Машенька пыталась ее утешить, бормотала что-то вроде: "не надо", "не плачь", "все будет хорошо", а потом и сама заревела как маленькая. Никогда в жизни не плакалось ей так сладко, такими облегчающими душу слезами.

Как говаривал позднее благодетель Мари, парижский банкир Жак: "Если человек едет на роллс-ройсе, то это еще не значит, что ему не хочется удавиться".

ХХХVI

Любой разговор – хоть о войне, хоть о любви, хоть о смерти, хоть о погоде или о продвижении по службе, о болезнях или о политике – не вызывал у доктора Франсуа ни малейшего интереса. Он вяло кивал большой лысеющей головой, жевал тонкими губами, как бы вежливо намереваясь тоже что-то сказать, а его бледно-голубые глаза оставались при этом погасшими, почти безжизненными. Доктор Франсуа мог говорить только об изучении языков. А если, к его удовольствию, речь заходила об арабских диалектах или, того лучше, о берберских наречиях, то тут он распалялся до полной неузнаваемости и из стареющего мешковатого увальня превращался в настоящего красавца и Цицерона.

В свои младые лета Машенька успела повидать много разных людей, преданных своему делу, но такого одержимого, как Франсуа, она повстречала впервые. Машенька уже давно усвоила, что, если хочешь завоевать расположение того или иного человека, говорить с ним желательно прежде всего о его интересах, а свои задачи решать как бы походя. С Франсуа этот номер дался ей легче легкого. Николь требовала, чтобы Машенька хотя бы еще недельку соблюдала постельный режим: "Спать, спать и спать! Нет лучшего лекарства, правда, доктор Франсуа?" – "Да, мадам, сон бывает полезен". Однако спать Машеньке совсем не хотелось, и она быстро сообразила, чем удержать около себя доктора Франсуа, чтобы ей не было так томительно скучно, не лезли в голову всякие мрачные мысли и не приставала Николь со своими мелочными заботами.

– Доктор Франсуа, а на каком языке говорят берберы[49]?

– Берберы, мадемуазель Мари, говорят на гхатском, ахагарском, адрагском, туарегском, зенага, рифов, шлех, кбала, занетском, кабильском, джербайском, шавийя, бенимзаб, джефа-нефусском, гхадамесском, спуайском, гуанчском, но он, к сожалению, исчез в семнадцатом веке, на нем говорили на Канарских островах.

– Ничего себе! – по-детски восхитилась Машенька. – И вы все знаете?

– Отличаю.

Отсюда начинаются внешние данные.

-- ==== Sys2Proof/Machine/Boot.lean ====
section
/-!
DEFINITION. Power-on reset and RESET_N (R223, R319, R505, R509, R537), the cold boot (R321, R540, R541, R551, R553) and the
resume from RETAIN (R549, R550).
-/
namespace Sys2Proof.Machine

/-! ## Resets (R537) -/

/-- What flash, OTP and the key store keep; what is lost with the processor's memory. -/
def StoSt.powerOff (s : StoSt) : StoSt :=
  { s with jobs := [], otpJobs := [], selftests := [], trial := false, trialArmed := false, trialFailed := false, nonce := none,
           unlocked := false, bootOverride := false, recVerified := none, imageLost := false, trialAt := none, trialS := 0, saveAt := 0, jtagFails := 0 }

/-- POWER_ON_RESET: the retention domain and the journal are lost. -/
def powerOnReset (h : Hub) : Hub :=
  { ({} : Hub) with sto := { h.sto.powerOff with fwStage := [] }, tx := h.tx, free := h.free }

/-- The restored configuration of remote channels is the one they run with, so that their chains go on (R319, R408). -/
def Hub.keepsRemote (h : Hub) : Bool :=
  h.sto.saved.any fun s => s.cfg.autostart && s.cfg.flt == h.cfg.flt && s.cfg.slots == h.cfg.slots && s.cfg.jrn.groups == h.cfg.jrn.groups

/-- A remote channel goes on over a reset, from the samples that its pod replays, with its group; not in ORDER mode, whose instants are lost
(R319). -/
def Hub.keepsChan (h : Hub) (ch : Nat) : Bool :=
  let g := h.groupOf ch
  h.keepsRemote && isRemote ch && (h.geoOf ch).any (fun q => q.2.p.mode != 3) &&
    (decide (64 ≤ g) || h.sto.saved.any fun s => s.acquiring.contains g)

/-- Consecutive outputs as spans: epoch, first and last instant; `cur` is the one under way. -/
def spansOf : Option (Nat × T64 × T64 × Nat) → List StOut → List (Nat × T64 × T64)
  | none, [] => []
  | some (e, a, b, _), [] => [(e, a, b)]
  | none, o :: r => spansOf (some (o.epoch, o.t, o.t, o.k)) r
  | some (e, a, b, k), o :: r =>
    if o.epoch = e ∧ o.k = k + 1 then spansOf (some (e, a, o.t, o.k)) r else (e, a, b) :: spansOf (some (o.epoch, o.t, o.t, o.k)) r
/-- What a channel has accepted that has not landed, oldest first: parts whose write has not completed, LATE records that wait, and outputs in
staging (R33). -/
def Hub.unlanded (h : Hub) (ch : Nat) : List (Nat × T64 × T64) :=
  let parts := (h.jrn.parts.filter fun p => p.block.chans.any fun c => c.1 == ch && c.2).map fun p => (p.epoch, p.firstT, p.lastT)
  let waits := (h.jrn.waiting.filter fun r => r.block.any fun b => b.chans.any (·.1 == ch)).map fun r =>
    (r.epoch, r.t, match (h.chain ch).doneAt with | some d => if d.1 = r.epoch then d.2 else r.t | none => r.t)
  let outs := (h.chg (h.groupOf ch)).staged.filter (·.ch == ch) ++ (h.chain ch).stage.filter (·.land)
  parts ++ waits ++ spansOf none outs
/-- The spans among those not landed that lie before the instant up to which the channel counts as done: a GAP has moved it past them. -/
def Hub.passedOver (h : Hub) (ch : Nat) : List (Nat × T64 × T64) :=
  match (h.chain ch).doneAt with
  | none => []
  | some d => (h.unlanded ch).filterMap fun s =>
      if !instLe (s.1, s.2.1) d then none else some (s.1, s.2.1, if s.1 = d.1 && tLt d.2 s.2.2 then d.2 else s.2.2)
/-- A remote channel that goes on replays what it has not landed, unless instants after that have been declined: those samples are then
recorded as never taken (R39, R41). -/
def Hub.replaysAll (h : Hub) (ch : Nat) : Bool :=
  match (h.unlanded ch).head? with
  | some u => !((h.chain ch).fates.any fun f => !f.landed && instLe (u.1, u.2.1) f.inst)
  | none => true
/-- Episodes over what a reset takes from the channels that it stops, and over what those that go on do not bring again: they are open in the
index and land at the recovery (R45, R313, R318). A lost channel has its OPEN record. -/
def Hub.resetEpisodes (h : Hub) (cause : Nat) : List Episode :=
  let cs := h.cfg.flt.chans.keys.filter fun c => !h.cal.lost.contains c && decide (h.groupOf c < 64)
  cs.flatMap fun c =>
    let ep := fun (s : Nat × T64 × T64) =>
      ({ cause := cause, detail := 0, chans := [c], epoch := s.1, first := s.2.1, last := s.2.2, unc := 0 } : Episode)
    if h.keepsChan c then (if h.replaysAll c then [] else (h.passedOver c).map ep)
    else if !(h.chg (h.groupOf c)).lands then []
    else
      let rest := if (h.chg (h.groupOf c)).acquiring then
          h.oldSpans c h.sampleT ++ match h.nextInst c, h.lastInst c h.sampleT with
            | some a, some b => if tLe a b then [(h.tb.epoch, a, b)] else []
            | _, _ => []
        else match (h.chg (h.groupOf c)).past.getLast? with
          | some (_, e, t) => (match h.nextInst c, h.lastInst c t with
            | some a, some b => if e = h.tb.epoch && tLe a b then [(e, a, b)] else []
            | _, _ => [])
          | none => []
      ((h.passedOver c) ++ rest).map ep

/-- The index, the journal and the acknowledgements as RESET_N leaves them (R318, R325). -/
def Hub.jrnKept (h : Hub) (cause : Nat) : JrnSt :=
  let j := h.jrn
  let keep := fun (g : Nat) (x : ChgSt) =>
    if h.keepsRemote && x.acquiring && h.sto.saved.any (·.acquiring.contains g) then
      ({ (default : ChgSt) with acquiring := true, start := x.start, startEpoch := x.startEpoch }) else default
  let writers := j.writers.mapAll fun _ (w : Writer) => { w with openRec := none, fill := min 65536 ((w.fill + 7) / 8 * 8) }
  { ({} : JrnSt) with
      total := j.total, pages := j.pages, writers := writers, recs := j.recs.map h.truncated, nextTicket := j.nextTicket, bound := j.bound
      ticketUnsaved := j.ticketUnsaved, state := j.state, degraded := j.degraded, dropped := j.dropped
      waiting := j.waiting.filter fun r => r.type = 5 || r.type = 6 || r.type = 7
      gaps := j.gaps ++ (if h.tb.started then h.resetEpisodes cause else []), refusals := j.refusals, groups := j.groups.mapAll keep
      consumers := j.consumers.mapAll fun _ (x : Consumer) => { x with next := x.ackTo, stream := [], buf := none }
      ferry := { j.ferry with flight := [], restart := true } }

/-- A remote channel's chain over RESET_N: it starts anew after the last instant that it has landed or declined, with the samples that the pod
replays, and the changes of epoch since then lie ahead of it (R319, R384, R408). -/
def Hub.chainKept (h : Hub) (ch : Nat) (k : Chain) : Chain :=
  match h.geoOf ch with
  | none => {}
  | some (_, g) =>
    let done := match (h.unlanded ch).head? with
      | some u => if h.replaysAll ch then some (u.1, u.2.1 - 1) else k.doneAt
      | none => k.doneAt
    let s := match done with
      | some d => if instLe (k.tsEpoch, cycT k.ts) d || d.1 ≠ k.tsEpoch && (h.unlanded ch).any (·.1 == d.1) then (d.1, cyclesOf d.2 + 1) else (k.tsEpoch, k.ts)
      | none => (k.tsEpoch, k.ts)
    let fresh : Chain := { par := k.par, parNext := k.parNext, doneAt := done, d := k.d, slip := k.slip, seenP := k.seenP, seenS := k.seenS }
    let later := h.tb.steps.filter fun e => decide (0 < epochDiff s.1 e.epoch)
    let syncs := later.map fun e => ({ end_ := some (cyclesOf e.ended), ts := cyclesOf (h.epochFirst e.epoch), epoch := e.epoch, step := e.step } : SyncPt)
    if k.running then { fresh.start g s.2 s.1 with syncs := syncs } else fresh
/-- The filter chain over RESET_N: the remote channels that go on, and the banks that are active after the swaps that were current (R154). -/
def Hub.fltKept (h : Hub) : FltSt :=
  let swapped := h.flt.swap.filterMap fun s => s.2.cur.map fun c => (s.1, if c.started then c.target else c.source)
  let ch := (h.flt.ch.filter fun c => h.keepsChan c.1).map fun c => (c.1, h.chainKept c.1 c.2)
  { ({} : FltSt) with ch := ch, swapped := swapped, endedAt := h.tb.total }
/-- Landed marks and what they rest on, and the serial they belong to (R397, R398, R403). A quarantined lane stays quarantined (R406). -/
def Lane.kept (x : Lane) : Lane :=
  { ({} : Lane) with landed := x.landed, taken := x.taken, expect := x.landed.map fun n => (n + 1) % 2 ^ 32, lastSerial := x.lastSerial
                     st := if x.st = .quarantined then .quarantined else .disabled }

/-- The partner serial that CASC_LINK_RESET alone clears (R433, R437). A quarantined port stays quarantined (R433). -/
def CascPort.kept (x : CascPort) : CascPort :=
  { ({} : CascPort) with partnerSerial := x.partnerSerial, st := if x.st = .quarantined then .quarantined else .disabled }

/-- The action outputs at RESET_N: provisional triggers end unlanded, assertions whose crossing instant is awaited take the linear one,
and every pin enters FAIL-SAFE (R210, R213). -/
def Hub.actReset (h : Hub) : Hub :=
  let early := (List.range 32).flatMap fun r => (h.actRule r).early.flatMap (·.waiting)
  let late := h.act.await.map fun (w : Nat × T64 × PinChange) => ({ w.2.2 with cross := h.crossNow w.1 } : PinChange)
  let h := early.foldl (fun (h : Hub) c => h.logChange c) { h with act := { h.act with unlanded := h.act.unlanded ++ late } }
  h.failSafeAll 6

/-- RESET_N_ASSERT: the retention domain is kept, the pins fail safe (R210, R537, R555). -/
def resetNAssert (h : Hub) : Hub :=
  let retain := h.sys.power == .retain || h.sys.power == .retainResetN
  let h := { h with sys := { h.sys with power := .reset } }
  let h := if h.tb.started then h.actReset else h
  let before := match h.net.active with | some p => p + 1 | none => h.net.before
  let lost := h.cal.grp.mapAll fun _ (g : CalGrp) => { (default : CalGrp) with noSpare := g.noSpare }
  let evt := { ({} : EvtSt) with log := h.evt.log, logNext := h.evt.logNext, logWritten := h.evt.logWritten, logMerged := h.evt.logMerged,
                                 lastLocal := h.evt.lastLocal }
  let g : Hub :=
    { sys := { ({} : SysSt) with straps := h.sys.straps, resetCause := 2, retentionLost := h.sys.retentionLost,
                                 power := if retain then .retainResetN else .reset }
      evt := evt
      tb := { ({} : TbSt) with epoch := h.tb.epoch }
      jrn := h.jrnKept (if retain then 4 else 2)
      sto := h.sto.powerOff
      act := { ({} : ActSt) with unlanded := h.act.unlanded }
      flt := h.fltKept
      cal := { ({} : CalSt) with lost := h.cal.lost, lostOpen := h.cal.lostOpen, mod := h.cal.mod, grp := lost }
      cod := { ({} : CodSt) with lost := h.cod.lost }
      tiu := { ({} : TiuSt) with line := h.tiu.line, lost := h.tiu.lost, noSpare := h.tiu.noSpare, failed := h.tiu.failed }
      net := { ({} : NetSt) with before := before, snap := h.net.snap, vseq := h.net.vseq }
      sl := { lanes := h.sl.lanes.mapAll fun _ x => x.kept, count := h.sl.count, map := h.sl.map }
      casc := { ports := h.casc.ports.mapAll fun _ x => x.kept }
      tx := h.tx
      free := h.free }
  (g.hostConsumersOff.skipOn 1).skipOn 2

/-! ## Cold boot (R540) -/

/-- Steps 1 to 3: straps are sampled, the RESET entry is written, and the clocks come up unless XO still has to qualify. -/
def Hub.bootClocks (h : Hub) (b : BootIn) : Hub :=
  let last := h.evt.lastLocal
  let codes := (List.range 16).foldl (fun (t : Tab Nat) k => t.put k (h.sto.otp.code k)) []
  let h := { h with sys := { h.sys with straps := b.straps, power := .run }, act := { h.act with codes := codes } }
  let h := h.logNow 0xF1 3 (b4 h.sys.resetCause.toNat ++ bT last)
  if b.xoOk then
    let xo : ClkMon := { ok := true, oks := 16 }
    let clk := { h.clk with mon := h.clk.mon.put 0 xo, rootLock := true, rootSince := h.xoCycles, memLock := true, rootEver := true, muxCpu := 0 }
    { h with clk := { clk with muxHost := if b.straps.hostSel then 1 else 2 } }
  else { h with clk := { h.clk with oscWait := true } }

/-- Step 4: the slot that boots and whether another had to be tried; none is recovery (R541, R542). -/
def Hub.bootSlot (h : Hub) (b : BootIn) : Option Bool × Bool :=
  let ok := fun (s : Bool) => (h.slot s).valid && decide (h.sto.otp.rollback ≤ (h.slot s).secVer) && (if s then b.okB else b.okA)
  let sel := if h.sto.bootOverride then 0 else h.sys.straps.bootSel
  let d := h.sto.defaultB
  if sel = 0 then
    if ok d then (some d, false) else if ok !d && !h.sto.bootOverride then (some !d, true) else (none, true)
  else if sel = 3 then (none, false)
  else if ok (sel == 2) then (some (sel == 2), false) else (none, false)

/-- The newest saved state, or what a hub without one has. -/
def Hub.savedOr (h : Hub) : Saved := h.sto.saved.getD {}

/-- Configuration, trims, asymmetry and retired pages of the saved state (R106, R256, R333, R553). The banks that swaps had made active at
RESET_N are active, the rings of the capture groups take their pages again, and streams configured at a level of 1 or more hold their
window slots (R154, R178, R350). -/
def Hub.restoreSaved (h : Hub) : Hub :=
  match h.sto.saved with
  | none => h
  | some s =>
    let active := h.flt.swapped.foldl (fun (t : Tab Nat) p => t.put p.1 p.2) s.cfg.flt.active
    let ports := s.rrAsym.foldl (fun (t : Tab Port) p => t.upd p.1 fun x => { x with ptp := { x.ptp with rrAsym := p.2 } }) h.net.ports
    let pages := s.retired.foldl (fun (t : Tab Page) p => t.upd p fun x => { x with retired := true }) h.jrn.pages
    let lost := h.sys.retentionLost
    let cfg := { s.cfg with flt := { s.cfg.flt with active := active } }
    let h := { h with cfg := cfg, flt := { h.flt with swapped := [] } }
    { h with cal := { h.cal with trim := s.trims }, jrn := { h.jrn with pages := pages, ringPages := h.ringTotal }
             tb := { h.tb with use := s.cfg.tb.src, epoch := if lost then s.epoch else h.tb.epoch }
             net := { h.net with ports := ports, vseq := if lost then s.vseq else h.net.vseq }
             cod := { h.cod with streams := (s.cfg.cod.streams.filter fun x => x.2.level != 0).foldl (fun (t : Tab CodStream) x => t.upd x.1 fun y => { y with window := true }) h.cod.streams }
             sys := { h.sys with autostart := if s.cfg.autostart then s.acquiring else [] } }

Это моя жизнь, моя радость, как я могу не знать?! Я люблю арабский, но больше занимаюсь берберским. Я начинал службу в Марокко, а там почти половина населения берберы, в Алжире – четверть, а здесь, в Тунисе, совсем немного…

– Апулей был бербером и Блаженный Августин, – блеснула своими познаниями Машенька, чем окончательно расположила к себе доктора Франсуа.

– Говорят, вы дочь адмирала?.. А вы знаете, откуда взялось слово "адмирал"?

– Наверное, английское?

– Арабское. Амир-аль – владыка морей.

– Но если это так, то сам Бог велел мне учить арабский! – Машенька возбужденно присела в постели. – Вы будете преподавать?

вернуться

49

Берберы (самоназвание – имазиген, имазирен, имаджиген, что означает "свободный народ") антропологически относятся к средиземноморской расе. Среди берберов преобладают смуглые, черноволосые, но иногда встречаются блондины с голубыми глазами. После арабского завоевания (VII век н. э.) значительная часть берберских племен приняла арабские обычаи, культуру, ислам, арабский язык как второй язык общения. Несмотря на господство ислама, в обрядах и религиозных воззрениях берберов сохранилось много доисламских представлений: культ вод, источников, обряды вызывания дождя и т. п.